CogFlow: A Detailed Look at the Three-Stage Cognitive Architecture

CogFlow strictly follows the cognitive flow of “perception $\Rightarrow$ internalization $\Rightarrow$ reasoning,” and designs specialized enhancement mechanisms for each stage.

1. Perception Stage: Synergistic Visual Rewards (SynVRs)

To make the model “see” more accurately, CogFlow does not stop at simple text descriptions. Instead, it designs Synergistic Visual Rewards (SynVRs) and optimizes from two dimensions:

Visual Parameterized Reward (VPR): computes Euclidean distance in parameter space to ensure the precision of geometric primitives (points, lines, circles).
Visual Semantic Reward (VSR): re-renders the extracted text description into an image and computes its cosine distance from the original image in semantic space (CLIP embedding), ensuring consistency in overall layout and style.

This two-pronged strategy ensures that the visual cues extracted by the model are both geometrically accurate and globally semantically consistent.

2. Internalization Stage: Knowledge Internalization Reward (IntlzR)

This is the most innovative part of CogFlow. To prevent reasoning drift, the researchers introduced Knowledge Internalization Reward (IntlzR).

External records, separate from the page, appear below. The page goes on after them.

/-- A write to a register whose apply point is Boot (R449, R455, R456). An image's PARn_LACE_RANGE is tested with the cross
tests of Table 15.8. -/
def rwbWrite (via : Via) (l : List FieldR) (a : Nat) (v : Word) (s : State) : State × RStat :=
  if isSealed s ∧ via ≠ .image then
    let r := applyFields l (rd s a) v
    if r.1 ≠ rd s a ∧ wholeOk a r.1 = true then (sealRefuse a s, .refused)
    else (s, statOf (r.2 || !wholeOk a r.1))
  else if via = .image then
    let r := applyFields l (rd s a) v
    (wr a r.1 s, statOf r.2)
  else
    let base := if bootDone s then bootBase s a else rd s a
    let r := applyFields l base v
    if !wholeOk a r.1 then (s, .refused)
    else if bootDone s then ((if r.2 && r.1 == base then s else bootStage a r.1 s), statOf r.2)
    else (wr a r.1 s, statOf r.2)

/-- STR_RETX_WAIT and GLB_MGR_ID: immediate before the seal, staged to the next flip after it (R455). -/
def rwnWrite (via : Via) (l : List FieldR) (a : Nat) (v : Word) (s : State) : State × RStat :=
  if isSealed s ∧ via ≠ .image then rwsWrite l a v s else rwWrite l a v s

/-! ### User formats (R323) -/

/-- Apply a user descriptor: its fields read as written, VALID and CMB_FMT_STATUS by Table 10.5. -/
def fmtApply (n : Nat) (v : Word) (s : State) : State :=
  let ok := fmtOk v
  wbitAt R.cmbFmtStatus n (!ok) (wr (R.cmbFmt n) ((v &&& 0x03FFFFFF) ||| (if ok then 0x80000000 else 0)) s)

/-- A write to CMB_FMTn, n = 8–15. -/
def fmtWrite (via : Via) (a : Nat) (v : Word) (s : State) : State × RStat :=
  let n := (a - 0xE0000) / 4
  if isSealed s ∧ via ≠ .image then
    (if (v &&& 0x03FFFFFF) ≠ (rd s a &&& 0x03FFFFFF) then (sealRefuse a s, .refused) else (s, .ok))
  else if bootDone s ∧ via ≠ .image then (bootStage a v s, .ok)
  else (fmtApply n v s, .ok)

/-- PARn_REPLAY: ISOLATED is a Boot field, the other two are staged (Table 17.13). -/
def parReplayWrite (via : Via) (n : Nat) (v : Word) (s : State) : State × RStat :=
  let a := R.parReplay n
  let r := rwbWrite via [fAll 2 2] a v s
  ((rwsWrite [fAll 1 0] a v r.1).1, r.2)

/-- GLB_SEAL: AWL_OK, whose apply point is Immediate (Table 14.5), then SEALED (R454, R455). -/
def sealWrite (via : Via) (v : Word) (s : State) : State × RStat :=
  let r : State × RStat :=
    if isSealed s ∧ via ≠ .image then
      (if wbit v 1 ≠ rbit s R.glbSeal 1 then (sealRefuse R.glbSeal s, .refused) else (s, .ok))
    else (wbitAt R.glbSeal 1 (wbit v 1) s, .ok)
  (if wbit v 0 then sealIt r.1 else r.1, r.2)

end Sys2Proof.Machine
end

This module trains the model to recognize what constitutes “high-quality internalized knowledge” by comparing positive and negative sample trajectories. The research team summarized five common internalization failure modes (such as missing primitives, fabricating facts, and incorrectly citing theorems), and optimized them using the Softmax-DPO loss function. This step is like installing a “validator” in the model, ensuring that subsequent reasoning is strictly based on the perceived facts.

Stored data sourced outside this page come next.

-- ==== Sys2Proof/Machine/Boot.lean ====
section
/-! DEFINITION. The boot sequence: descriptor, journal scan, slot checks, cross-section tests, the failed and HOST states,
the end of step 4, and step 5 (Boot, Configuration Image and Journal, R457–R486). -/
namespace Sys2Proof.Machine

/-! ### Failures (R479) -/

/-- A failure of boot: LAST_CODE, GLB_BOOT_DETAIL, and detector 14. -/
def bootFail (code typ addr : Nat) (inj : Bool) (s : State) : State :=
  let s := wfld R.glbBootStatus 23 16 code (wrN R.glbBootDetail (addr % 2 ^ 26 + (typ % 16) * 2 ^ 26) s)
  raise { i := 14, inj := inj, code := code + 256 * typ, addr := addr } s

/-- BOOT_SRC with its reserved value treated as 0 (Table 15.1). -/
def bootSrc (s : State) : Nat := if rfld s R.glbStraps 1 0 = 3 then 0 else rfld s R.glbStraps 1 0

/-- The failed state with NO_SLOT (R475). -/
def noSlot (s : State) : State :=
  wbitAt R.glbBootStatus 5 true (bootFail 0x0D 0 0 false (modBoot (fun b => { b with cands := none }) s))

/-- Show boot step `n`. -/
def setStep (n : Nat) (s : State) : State := wfld R.glbBootStatus 3 0 n s

/-- Enter step 4; in HOST mode the engine waits there (R458, R476). -/
def enterStep4 (s : State) : State :=
  let s := setStep 4 (modBoot (fun b => { b with cands := none }) s)
  if bootSrc s = 2 then wbitAt R.glbBootStatus 6 true s else s

/-- Boot may read the flash: nothing else holds the port, the flash is not busy (R492, R494), and WARM# does not hold the
engine in reset (R608). -/
def bootPort (s : State) : Bool :=
  (s.fl.owner == .none || s.fl.owner == .boot) && !s.fl.busy && !s.rst.warmPin

/-- The boot reads of a step leave the port free. -/
def bootPortFree (s : State) : State := if s.fl.owner = .boot then modFl (fun f => { f with owner := .none }) s else s

/-- A read of `n` flash bytes from `a` with the read frame in force: one frame (R466, R493). -/
def readFrame (a n : Nat) (s : State) : State := emit (.flash (readFrameOf s a n)) s

/-- A frame with the settings of R463: one lane in every phase, an address of 24 bits where there is one, clock mode 0 at
25 MHz. -/
def slowFrame (cmd : Nat) (addr : Option Nat) (dummy : Nat) (data : List Byte) (recv : Nat) : FlashFrame :=
  { sckDiv := 3, mode := 0, cmd := cmd, addr := addr, addr32 := false, dummy := dummy, data := data, recv := recv }

/-! ### The boot descriptor (R463–R466, R500) -/

/-- Byte `i` of a structure. -/
def byteAt (b : List Byte) (i : Nat) : Nat := (b.getD i 0).toNat

/-- Every byte of a list is zero. -/
def allZero (b : List Byte) : Bool := b.all (· == 0)

/-- Preamble frames are well formed from frame `i` on: a LEN of 0–2 up to the first with command 0, zeros after it. -/
def preambleOk : List Byte → Nat → Bool
  | _, 0 => true
  | b, n + 1 =>
    if byteAt b 0 = 0 then decide (byteAt b 1 ≤ 2) && allZero (b.drop 4)
    else decide (byteAt b 1 ≤ 2) && preambleOk (b.drop 4) n

/-- A copy of the boot descriptor is valid on a board with `lanes` lanes (R464). -/
def descValid (lanes : Nat) (b : List Byte) : Bool :=
  let laneField (v : Nat) : Bool := decide (v ≤ 2 ∧ 2 ^ v ≤ lanes)
  decide (fieldLE b 0 4 = 0x44424B48) && decide (byteAt b 4 = 1) && decide (fieldLE b 60 4 = crc32c (b.take 60))
    && decide (byteAt b 5 < 4 ∧ byteAt b 9 < 4 ∧ byteAt b 12 < 8 ∧ byteAt b 13 < 8 ∧ byteAt b 14 < 32 ∧ byteAt b 15 < 8
      ∧ byteAt b 15 % 2 = 0 ∧ byteAt b 37 < 16)
    && (byteAt b 12 % 2 == 1 || byteAt b 11 == 0) && allZero (slice b 38 2) && allZero (slice b 44 16)
    && (byteAt b 13 % 2 == 1)
    && laneField (byteAt b 12 / 2) && laneField (byteAt b 13 / 2) && laneField (byteAt b 15 / 2)
    && preambleOk (slice b 16 16) 4
    && (byteAt b 5 / 2 == 0 || (decide (12 ≤ byteAt b 35 ∧ byteAt b 35 ≤ 16) && decide (0 < fieldLE b 40 2 ∧ 0 < fieldLE b 42 2)))

/-- Copy 1 is the later of two valid copies. -/
def laterCopy (b0 b1 : List Byte) : Bool :=
  let d := (fieldLE b1 6 2 + 65536 - fieldLE b0 6 2) % 65536
  decide (1 ≤ d ∧ d ≤ 32767)

/-- The descriptor's other settings. -/
def descOf (b : List Byte) : DescS :=
  { deflt := false, wren := byteAt b 32, prog := byteAt b 33, erase := byteAt b 34, eraseLog := byteAt b 35
    status := byteAt b 36, busy := byteAt b 37, progTmo := fieldLE b 40 2, eraseTmo := fieldLE b 42 2 }

/-- The preamble frames, in order (R466). -/
def preamble : List Byte → Nat → State → State
  | _, 0, s => s
  | b, n + 1, s =>
    if byteAt b 0 = 0 then s
    else preamble (b.drop 4) n (emit (.flash (slowFrame (byteAt b 0) none 0 (slice b 2 (min (byteAt b 1) 2)) 0)) s)
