/-- A write of 1 to RPL_RUN_CTRL.GO (R542): a replay whose tests pass runs from the next tick. -/
def replayGo (s : State) : State :=
  if s.replay.isSome then ev R.rplEvents 4 s
  else
    let s := wrN R.rplMismatchCount 0 (wrN R.rplFirstMismatch 0 s)
    let k := rfld s R.rplRunStream 7 0
    let u := rdN s R.rplRunCapture
    match (if isolated s k then ownerOf s k else none) with
    | none => rpRefuseFree 4 s
    | some n =>
      if (str s k).st ≠ .idle then rpRefuseFree 4 s
      else if ringUnits s = 0 ∨ unitHeld s u = false ∨ unitKind s u ≠ 1 then rpRefuseFree 5 s
      else
        let l := unitsAfter s u
        let id := unitId s u
        match l.find? (fun v => unitKind s v == 6) with
        | none => rpRefuse 5 id s
        | some e =>
          let eb := unitBytes s e
          if !l.any (fun v => unitKind s v == 2) then rpRefuse 5 id s
          else if fieldLE eb 12 1 ≠ 0 ∨ fieldLE eb 13 1 % 2 = 1 then rpRefuse 6 id s
          else
            let bufs := (range 0 3).map (fun b => addr48 s (R.rplRunBufLo b) (R.rplRunBufHi b))
            let data := addr48 s R.rplRunDataLo R.rplRunDataHi
            let emit := addr48 s R.rplRunEmitLo R.rplRunEmitHi
            let r := rpRun s u l
            let s1 := modStr k (fun x => { x with
              st := .running, part := n, req := rpReq s k u bufs, bias := r.bias, base := r.base, inj := false, finished := false }) s
            if !rpSpans s1 k n r (fieldLE eb 28 4) data emit then rpRefuse 7 id s
            else { s1 with replay := some { stream := k, cap := id, ready := true, unit := u, bufs := bufs, data := data, emit := emit } }

/-! ### Running and ending (R543, R546) -/

/-- Fold the units of a capture, in ring order, into its view. -/
def rpUnits (c : Nat) (part : Nat) : List Nat → CapView → State → State × Option CapView
  | [], v, s => (s, some v)
  | u :: t, v, s =>
    let r := storeRead (some c) part (unitAddr s u) 64 s
    match r.2 with
    | none => (r.1, none)
    | some b => rpUnits c part t (viewUnit b v) r.1

/-- The mismatch of the lowest item index. -/
def firstMism : List (Nat × Bool) → Option (Nat × Bool)
  | [] => none
  | x :: t =>
    match firstMism t with
    | none => some x
    | some y => if x.1 ≤ y.1 then some x else some y

/-- Run a replay: `reads` is what the accelerator returns, in the order of the reads. Its writes are issued; it ends when they
are acknowledged. -/
def replayRun (r : Replay) (reads : List (List Byte)) (s : State) : State :=
  let k := r.stream
  let n := (str s k).part
  let l := unitsAfter s r.unit
  let v := rpUnits k n (r.unit :: l) {} s
  let p : Rp := match v.2 with
    | none => { s := v.1, reads := reads, fault := some 0x13 }
    | some view =>
      let run := rpRun v.1 r.unit l
      let q := (str v.1 k).req
      rpStep { k := k, part := n, win := winsOf v.1 n, run := run, step := q.step, seed := q.seed, data := r.data, emit := r.emit, view := view }
        { s := v.1, reads := reads }
  let m := p.mism.length
  let f := firstMism p.mism
  let s := wrN R.rplMismatchCount m (wrN R.rplFirstMismatch (match f with | some x => x.1 | none => 0) p.s)
  { s with replay := some { r with ready := false, fault := p.fault, mism := m, first := f } }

3. Reasoning Stage: Visual-Gated Policy Optimization (VGPO)

With accurate perception and internalized knowledge in place, how can we ensure the stability of multi-step reasoning? CogFlow proposes a Visual-Gated Policy Optimization (VGPO) algorithm.

The core idea of VGPO is very intuitive: if the first step is wrong, no amount of reasoning later can save it.

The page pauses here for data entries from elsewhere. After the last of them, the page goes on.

-- ==== Sys2Proof/Machine/Image.lean ====
section
/-! DEFINITION. Loading an image: check 4 of a slot, its sections and records, the refusals of Table 15.8, and the fall to the next
candidate (Boot, Configuration Image and Journal, R467–R477). -/
namespace Sys2Proof.Machine

/-- Where loading stands: the state, and whether the SEAL section has asked for SEALED, which applies last (R474). -/
structure LoadS where
  s : State
  wantSeal : Bool := false
  deriving DecidableEq, Repr

/-- A refusal: failure code, section TYPE and flash address (R479). -/
structure LoadErr where
  code : Nat
  typ : Nat
  addr : Nat
  deriving DecidableEq, Repr

/-! ### Words (R472, R473, Table 15.8) -/

/-- A word holds a reserved encoding or sets a reserved field; user formats are tested by Table 10.5 instead (R477). -/
def imageBad (a : Nat) (v : Word) : Bool :=
  let reserved (m : Nat) : Bool := (v &&& ~~~(BitVec.ofNat 32 m)) != 0
  match regKind a with
  | some (.rw l) => fieldsBad l v || reserved (fieldsMask l)
  | some (.rwb l) => fieldsBad l v || reserved (fieldsMask l)
  | some (.rws l) => fieldsBad l v || reserved (fieldsMask l)
  | some (.rwn l) => fieldsBad l v || reserved (fieldsMask l)
  | some .table => reserved (tableMask a).toNat || (decide (a < 0x1040000) && wbit v 17)
  | some (.w1c m) => reserved m
  | some (.act m) => reserved m
  | _ => false

/-- One word of a register record. -/
def imageWord (a : Nat) (v : Word) (rec0 : Nat) (l : LoadS) : LoadS :=
  if a = R.glbSeal then { s := wbitAt R.glbSeal 1 (wbit v 1) l.s, wantSeal := l.wantSeal || wbit v 0 }
  else if a = R.parLaceRange ((a - 0xC0000) / 0x1000) then { l with s := wr a v l.s }
  else
    let s := (regWrite .image a v l.s).1
    { l with s := if regKind a = some .fmt then fmtRefused ((a - 0xE0000) / 4) rec0 s else s }

/-- The words of a register record in order: each lies in the section's set and holds values the register takes. -/
def imageWords (typ a rec0 : Nat) : List Word → LoadS → LoadS × Option LoadErr
  | [], l => (l, none)
  | v :: t, l =>
    if sectionOf a ≠ typ then (l, some { code := 8, typ := typ, addr := rec0 })
    else if imageBad a v then (l, some { code := 9, typ := typ, addr := rec0 })
    else imageWords typ (a + 4) rec0 t (imageWord a v rec0 l)

/-- The words of bytes, little-endian. -/
def wordsLE (n : Nat) (b : List Byte) : List Word := (List.range n).map (fun i => BitVec.ofNat 32 (fieldLE b (4 * i) 4))

/-! ### Records and sections (R471–R474) -/

/-- The Last region is the first 8 MiB of the staging store. -/
def lastBytes : Nat := 8 * 2 ^ 20

/-- The records of a section body `b` at flash address `a`; `left` records are still to come. -/
def imageRecords (typ : Nat) : Nat → Nat → Nat → List Byte → LoadS → LoadS × Option LoadErr
  | 0, left, a, b, l => (l, if left = 0 ∧ b.isEmpty = true then none else some { code := 7, typ := typ, addr := a })
  | k + 1, left, a, b, l =>
    let bad (c : Nat) : LoadS × Option LoadErr := (l, some { code := c, typ := typ, addr := a })
    if b.isEmpty then (if left = 0 then (l, none) else bad 7)
    else if left = 0 ∨ b.length < 8 then bad 7
    else
      let x := fieldLE b 0 4
      let n := fieldLE b 4 4
      if typ = 8 then
        if x % 4 ≠ 0 ∨ n % 4 ≠ 0 ∨ b.length < 8 + n then bad 7
        else if lastBytes < x + n then bad 8
        else imageRecords typ k (left - 1) (a + 8 + n) (b.drop (8 + n)) { l with s := storeWrite x (slice b 8 n) l.s }
      else if n = 0 ∨ 262144 < n ∨ b.length < 8 + 4 * n then bad 7
      else
        let r := imageWords typ x a (wordsLE n (b.drop 8)) l
        match r.2 with
        | some e => (r.1, some e)
        | none => imageRecords typ k (left - 1) (a + 8 + 4 * n) (b.drop (8 + 4 * n)) r.1

/-- The sections of an image from the bytes `b` at flash address `a`; `prev` is the TYPE of the section before. -/
def imageSections : Nat → Nat → Nat → List Byte → LoadS → LoadS × Option LoadErr
  | 0, _, a, b, l => (l, if b.isEmpty then none else some { code := 7, typ := 0, addr := a })
  | k + 1, prev, a, b, l =>
    if b.isEmpty then (l, none)
    else
      let typ := fieldLE b 0 2
      let len := fieldLE b 4 4
      let bad (c : Nat) : LoadS × Option LoadErr := (l, some { code := c, typ := typ % 256, addr := a })
      if b.length < 16 ∨ typ = 0 ∨ 11 < typ ∨ typ < prev ∨ (typ = prev ∧ typ ≠ 8) ∨ fieldLE b 2 2 ≠ 0 ∨ len % 4 ≠ 0 ∨ b.length < 16 + len
      then bad 7
      else
        let body := slice b 16 len
        if crc32c body ≠ fieldLE b 8 4 then bad 6
        else
          let r := imageRecords typ len (fieldLE b 12 4) (a + 16) body l
          match r.2 with
          | some e => (r.1, some e)
          | none => imageSections k typ (a + 16 + len) (b.drop (16 + len)) r.1

/-! ### The load (R469, R470, R474, R475) -/

/-- The slot in hand is abandoned (R475): the registers of Table 15.7 return to their reset values, the Last region is zeroed
again after PORST#, and the next candidate is tried. -/
def abandonSlot (reset : Bool) (rest : List Nat) (s : State) : State :=
  let s := if reset then
      let s := resetImageRegs true s
      if s.boot.fromCold then stgClear 0 lastBytes { s with stgBad := s.stgBad.filter (fun w => decide (lastBytes ≤ 8 * w)) } else s
    else s
  if rest.isEmpty then noSlot s else modBoot (fun b => { b with cands := some rest }) s

/-- The flash address of the header of section `typ` among the sections `b` at flash address `a`, or `d` where none is there. -/
def sectionAddr (typ d : Nat) : Nat → Nat → List Byte → Nat
  | 0, _, _ => d
  | k + 1, a, b =>
    if b.isEmpty then d
    else if fieldLE b 0 2 = typ then a
    else sectionAddr typ d k (a + 16 + fieldLE b 4 4) (b.drop (16 + fieldLE b 4 4))

/-- The sections of candidate `c` have been read. A cross-section test that fails names the header of its section (R479). -/
def loadSections (c : Nat) (rest : List Nat) (body : List Byte) (s : State) : State :=
  let base := slotBase c + 0x2000
  let r := imageSections body.length 0 (base + 256) body { s := s }
  match r.2 with
  | some e => abandonSlot true rest (bootFail e.code e.typ e.addr false r.1.s)
  | none =>
    let s := r.1.s
    let bad := crossFails (rd s)
    if bad.isEmpty then endStep4 c (fieldLE (slotHeader s c) 8 4) (if r.1.wantSeal then sealIt s else s)
    else abandonSlot true rest
      (forEach bad (fun e => bootFail e.1 e.2 (sectionAddr e.2 base body.length (base + 256) body) false) s)

/-- Load the first candidate: the verify read of check 4, with injection point 14, then its sections. -/
def imageLoad (c : Nat) (rest : List Nat) (s : State) : State :=
  let base := slotBase c + 0x2000
  let h := slotHeader s c
  let len := fieldLE h 12 4
  let s := bootPortFree (readFrame (base + 256) (len - 256) s)
  let body := flashRead s (base + 256) (len - 256)
  if crc32c body ≠ fieldLE h 16 4 then abandonSlot false rest (bootFail 5 0 base false s)
  else
    let f := awlFire 14 none none none s
    if f.2 then abandonSlot false rest (bootFail 5 0 base true f.1)
    else loadSections c rest body (readFrame (base + 256) (len - 256) f.1)

/-- The candidate about to be loaded, and those behind it. -/
def loadDue (s : State) : Option (Nat × List Nat) :=
  if bootStep s = 4 ∧ hostState s = false ∧ bootPort s = true then
    match s.boot.cands with
    | some (c :: t) => some (c, t)
    | _ => none
  else none

/-- IMAGE_LOAD (R474). -/
def execImageLoad (s : State) : Host.Outcome State Fault Refusal :=
  run (fun s => match loadDue s with
    | some (c, t) => imageLoad c t s
    | none => s) s

end Sys2Proof.Machine
end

Therefore, VGPO introduces a “Visual Gate.” Before generating a reasoning chain, the model first generates multiple perception trajectories and uses the aforementioned SynVRs to evaluate their quality. Only high-quality perception results are allowed through the “gate” and into the subsequent reasoning generation stage. If all perception results are poor, the model will try regenerating until it is satisfied.

Experimental Results: The Comeback of a 7B Model

To train CogFlow, the research team also built a new dataset called MathCog, containing 120K high-quality samples with fine-grained perception-reasoning alignment annotations.

Experimental results on multiple mainstream benchmarks such as FlowVerse, MathVerse, and MathVista show that CogFlow achieves significant performance gains.

From the table above, we can see that:

CogFlow-7B comprehensively outperforms open-source models of the same scale on multiple leaderboards, such as Qwen-VL-Chat and InternLM-XC2.
Surprisingly, on highly challenging benchmarks such as FlowVerse and MathVerse, the 7B-parameter CogFlow even beats closed-source large models like GPT-4V and Gemini-Pro.
In particular, CogFlow’s advantage is especially pronounced on Vision Intensive sub-tasks, directly demonstrating the effectiveness of its perception enhancement and knowledge internalization mechanisms.

Conclusion

CogFlow’s success proves that in multimodal reasoning tasks, simply “brute-forcing it” by scaling up parameters and data is not the only path. By drawing on the achievements of cognitive science, explicitly modeling the hierarchical structure of “perception-internalization-reasoning,” and using reinforcement learning (RL) to finely align each stage, even small models can show astonishing breakout performance on complex visual mathematical reasoning tasks.

This work not only addresses the long-standing problem of “reasoning drift,” but also offers a new direction for future MLLMs to develop toward more rigorous and more interpretable logical reasoning.